• [WORK REQUEST] Could you please write out the data shown below, exactly and in full?

#####

/-- A flit leaves the arrival buffer of its endpoint. -/
def State.takeArrived (s : State) (f : Flit) : State :=
  s.modNet fun n => { n with arrived := Tab.upd [] n.arrived f.dest.toNat fun l => l.erase f }

/-- An endpoint discards a flit that it does not take (R345, R352). (DEDUCED, log entry 144). -/
def State.badOp (s : State) (f : Flit) : State :=
  (s.takeArrived f).netDiscard (addrBay f.dest.toNat) (routerS (homeRouter f.dest.toNat)) 6 f

/-- A packet to an address that matches no endpoint, or that a link-bound address does not take (R342, R378). -/
def State.noEndpoint (s : State) (f : Flit) : State :=
  (s.takeArrived f).refuse (addrBay f.dest.toNat) (routerS (homeRouter f.dest.toNat)) 4 f

/-- The destination's bay is fenced: its routers deliver nothing. -/
def State.deadEnd (s : State) (f : Flit) : Bool := isBay (addrBay f.dest.toNat) && s.isFenced (addrBay f.dest.toNat)

/-- An earlier packet of the same source and class waits in front of a flit at its endpoint; packets are delivered in the order of
injection (R351). -/
def State.behind (s : State) (f : Flit) : Bool :=
  match (Tab.get [] s.net.arrived f.dest.toNat).find? fun x => x.src == f.src && x.cls == f.cls with
  | some x => x != f
  | none => false

/-- What becomes of a packet before its endpoint looks at what it asks: none when the endpoint takes it up. Nothing reaches a fenced bay,
a packet behind another waits, one with a reserved opcode is discarded with BAD_OP, and one to no endpoint refused (R342, R345, R351). -/
def State.turnedAway (s : State) (f : Flit) : Option State :=
  if s.deadEnd f || s.behind f then some s
  else if opClass f.op.toNat = none then some (s.badOp f)
  else if !endpointExists f.dest.toNat then some (s.noEndpoint f)
  else none

/-- The packet of a source that an answer answers, found by its destination and tag, and those that stay. -/
def takeSent (dest : Nat) (tag : BitVec 10) : List Sent → Option Sent × List Sent
  | [] => (none, [])
  | p :: t =>
    if p.f.dest.toNat = dest ∧ p.f.tag = tag then (some p, t)
    else
      let (r, t) := takeSent dest tag t
      (r, p :: t)

/-- An answer has reached its source: the packet it answers is outstanding no more, and packets that waited for it may go. -/
def State.answered (s : State) (f : Flit) : State × Option Sent :=
  let src := f.dest.toNat
  let (r, l) := takeSent f.src.toNat f.tag (Tab.get [] s.net.sent src)
  let s := s.modNet fun n => { n with sent := Tab.set [] n.sent src l }
  ((s.takeArrived f).pump src, r)

/-! ### The sweep (R353) -/

/-- The way of a packet, and of its answer, is blocked. -/
def State.packetLost (s : State) (p : Sent) : Bool :=
  let src := p.f.src.toNat
  let dest := p.f.dest.toNat
  let wp := if p.wp then some (p.f.wpx.toNat, p.f.wpy.toNat) else none
  let (wp', link') := s.plan (addrBay dest) (addrBay src)
  s.wayBlocked (baysOf src dest wp p.link) || s.wayBlocked (baysOf dest src wp' link')

/-- A packet is held at its source until it may be resent, or fails because its destination's bay is fenced (R353). -/
def State.holdOrFail (s : State) (src : Nat) (p : Sent) : State × Option Sent :=
  if isBay (addrBay p.f.dest.toNat) && s.isFenced (addrBay p.f.dest.toNat) then (s, none)
  else (s, some { p with held := true, epoch := Tab.get 0 s.net.epoch (addrBay src) })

#####

• [EXERCISE ANSWER]
/-- A flit leaves the arrival buffer of its endpoint. -/
def State.takeArrived (s : State) (f : Flit) : State :=
  s.modNet fun n => { n with arrived := Tab.upd [] n.arrived f.dest.toNat fun l => l.erase f }

/-- An endpoint discards a flit that it does not take (R345, R352). (DEDUCED, log entry 144). -/
def State.badOp (s : State) (f : Flit) : State :=
  (s.takeArrived f).netDiscard (addrBay f.dest.toNat) (routerS (homeRouter f.dest.toNat)) 6 f

/-- A packet to an address that matches no endpoint, or that a link-bound address does not take (R342, R378). -/
def State.noEndpoint (s : State) (f : Flit) : State :=
  (s.takeArrived f).refuse (addrBay f.dest.toNat) (routerS (homeRouter f.dest.toNat)) 4 f

/-- The destination's bay is fenced: its routers deliver nothing. -/
def State.deadEnd (s : State) (f : Flit) : Bool := isBay (addrBay f.dest.toNat) && s.isFenced (addrBay f.dest.toNat)

/-- An earlier packet of the same source and class waits in front of a flit at its endpoint; packets are delivered in the order of
injection (R351). -/
def State.behind (s : State) (f : Flit) : Bool :=
  match (Tab.get [] s.net.arrived f.dest.toNat).find? fun x => x.src == f.src && x.cls == f.cls with
  | some x => x != f
  | none => false

/-- What becomes of a packet before its endpoint looks at what it asks: none when the endpoint takes it up. Nothing reaches a fenced bay,
a packet behind another waits, one with a reserved opcode is discarded with BAD_OP, and one to no endpoint refused (R342, R345, R351). -/
def State.turnedAway (s : State) (f : Flit) : Option State :=
  if s.deadEnd f || s.behind f then some s
  else if opClass f.op.toNat = none then some (s.badOp f)
  else if !endpointExists f.dest.toNat then some (s.noEndpoint f)
  else none

/-- The packet of a source that an answer answers, found by its destination and tag, and those that stay. -/
def takeSent (dest : Nat) (tag : BitVec 10) : List Sent → Option Sent × List Sent
  | [] => (none, [])
  | p :: t =>
    if p.f.dest.toNat = dest ∧ p.f.tag = tag then (some p, t)
    else
      let (r, t) := takeSent dest tag t
      (r, p :: t)

/-- An answer has reached its source: the packet it answers is outstanding no more, and packets that waited for it may go. -/
def State.answered (s : State) (f : Flit) : State × Option Sent :=
  let src := f.dest.toNat
  let (r, l) := takeSent f.src.toNat f.tag (Tab.get [] s.net.sent src)
  let s := s.modNet fun n => { n with sent := Tab.set [] n.sent src l }
  ((s.takeArrived f).pump src, r)

/-! ### The sweep (R353) -/

/-- The way of a packet, and of its answer, is blocked. -/
def State.packetLost (s : State) (p : Sent) : Bool :=
  let src := p.f.src.toNat
  let dest := p.f.dest.toNat
  let wp := if p.wp then some (p.f.wpx.toNat, p.f.wpy.toNat) else none
  let (wp', link') := s.plan (addrBay dest) (addrBay src)
  s.wayBlocked (baysOf src dest wp p.link) || s.wayBlocked (baysOf dest src wp' link')

/-- A packet is held at its source until it may be resent, or fails because its destination's bay is fenced (R353). -/
def State.holdOrFail (s : State) (src : Nat) (p : Sent) : State × Option Sent :=
  if isBay (addrBay p.f.dest.toNat) && s.isFenced (addrBay p.f.dest.toNat) then (s, none)
  else (s, some { p with held := true, epoch := Tab.get 0 s.net.epoch (addrBay src) })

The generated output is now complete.